Old idea leads to new thinking on stormwater | Water Ways | November

We all have a relationship with stormwater.

We route it off our roofs and away from our houses to protect our foundations and the water disappears right? We expect that when we drive on our streets the water will sheet off and go away. Why do we assume these things?

Well, because the way we have interacted with our environment for years is that we are in control. If we want to build something, we build it. If there is water near it, we just direct it to a pipe and pipe it way.

When we all lived with lots of land around us, water already on the ground (in wetland areas or in small streams) and rain water we encountered could easily be moved on the landscape to where it didn’t bother us and would be absorbed and go away. Without us thinking about it, that water and everything it carried along with it, was being filtered by the plants, cleaned by hungry microbes in the soil and trickling down recharging the aquifer and the groundwater that fed the surface streams. The water stayed in the water cycle of the area.

As we moved to villages, cities, suburban neighborhoods, we began to build buildings closer together and covered much of the land surface with nice tidy concrete or asphalt so that it was easier walk or drive (no more muddy horse drawn carriages). The amount of earthen area available to absorb rainwater was reduced significantly. We also modified the soil by scraping away the topsoil — the most absorbent, alive part of the soil horizon.

The engineers (as long ago as the Romans) started to devise ingenious ways to channel, collect, and convey water toward whatever waterway was closest. So the mantra has been for many years — collect it and get it off the site and to the waterway as fast as possible.

So as we develop, the water that cools our streams slowly and naturally, replenish our aquifers, and keeps our groundwater fresh, has diminished. We have begun to see salt water intrusion into our shoreline wells, and most of that useful freshwater is dumped into saltwater — Puget Sound. It also means that when the heavier rains come and rain water overwhelms our engineered collection systems, the water has little pervious surface to be absorbed into and thus flows into our streams and rivers too fast, eroding their banks, causing property damage and silty water conditions. This water also carries a little bit of everything we use on our streets and lawns from Weed and Feed to copper from our brake pads.

Now there is a new idea. Actually it is an old idea that is become new again. Its new name is Low Impact Development or Green Stormwater Infrastructure.
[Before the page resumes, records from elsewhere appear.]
theorem ownerList_ev {s0 s : State} {ok b} (h : Evolves s0 s) :
    Keeps inFst s0 (ownerList s ok b) := by
  unfold ownerList
  repeat' first
    | with_reducible assumption
    | fail_if_no_progress extract_lets -underBinder +onlyGivenNames _x
    | with_reducible refine Keeps.ite ?_ ?_
    | with_reducible refine storePut_ev ?_
    | with_reducible refine Keeps.mkFst ?_
    | fail_if_no_progress with_reducible refine Evolves.upd ?_

theorem zeroise_ev {s0 s : State} {ok b len} (h : Evolves s0 s) :
    Keeps inFst s0 (zeroise s ok b len) := by
  unfold zeroise
  repeat' first
    | with_reducible assumption
    | with_reducible refine Keeps.ite ?_ ?_
    | with_reducible refine zeroiseNow_ev ?_
    | with_reducible refine Keeps.fst (useNonce_ev ?_)
    | with_reducible refine Keeps.mkFst ?_

theorem lcRun_ev {s0 s : State} {cmd ok data len} (h : Evolves s0 s) :
    Keeps inFst s0 (lcRun s cmd ok data len) := by
  unfold lcRun
  repeat' first
    | with_reducible assumption
    | fail_if_no_progress extract_lets -underBinder +onlyGivenNames _x
    | with_reducible refine Keeps.fst (lcChallenge_ev ?_)
    | with_reducible refine Keeps.fst (ship_ev ?_)
    | with_reducible refine Keeps.fst (commission_ev ?_)
    | with_reducible refine Keeps.fst (ownerList_ev ?_)
    | with_reducible refine Keeps.fst (zeroise_ev ?_)
    | with_reducible refine Keeps.mkFst ?_
    | split

theorem putLc_ev {s0 s : State} {a x} (h : Evolves s0 s) :
    Evolves s0 (putLc s a x) := by
  unfold putLc
  repeat' first
    | with_reducible assumption
    | fail_if_no_progress extract_lets -underBinder +onlyGivenNames _x
    | fail_if_no_progress with_reducible refine Evolves.upd ?_

theorem lcDone_ev {s0 s : State} {a ok data} (h : Evolves s0 s) :
    Evolves s0 (lcDone s a ok data) := by
  unfold lcDone
  repeat' first
    | with_reducible assumption
    | fail_if_no_progress extract_lets -underBinder +onlyGivenNames _x
    | with_reducible refine Keeps.fst (lcRun_ev ?_)
    | with_reducible refine setEvent_ev ?_
    | with_reducible refine putLc_ev ?_

theorem lcGo_ev {s0 s : State} {acc cmd} (h : Evolves s0 s) :
    Evolves s0 (lcGo s acc cmd) := by
  unfold lcGo
  repeat' first
    | with_reducible assumption
    | (fail_if_no_progress extract_lets -underBinder +onlyGivenNames x)
      refine (fun (hx : Evolves s0 x) => ?_ : Evolves s0 x → _) ?_
      (on_goal 1 => clear_value x)
      (on_goal 2 => simp -zeta only [x])
    | fail_if_no_progress extract_lets -underBinder +onlyGivenNames _x
    | with_reducible refine Evolves.ite ?_ ?_
    | with_reducible refine putLc_ev ?_
    | with_reducible refine lcDone_ev ?_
Its old name was “water absorbed by the ground!” The new/old idea is to find places to expose the ground, or engineered soil and plant areas to route stormwater.

The plants will use the water and nutrients in the runoff to grow. The areas will provide welcome green spaces (and that wonderful waste product of photosynthesis — oxygen) interspersed between our buildings and our roads. Any additional water not used by the plants will be stored or conveyed slowly, reducing the volumes conveyed and sending cleaner water to the Sound.

Kitsap County is identifying how Green Stormwater Infrastructure can be implemented in Kingston to manage and clean the stormwater. This effort will assist developers build in downtown Kingston and improving the quality of water entering Appletree Cove and our groundwater.

I’m glad what’s old is new again!

Betsy Cooper is a board member and stream monitor at Stillwaters Environmental Education Center.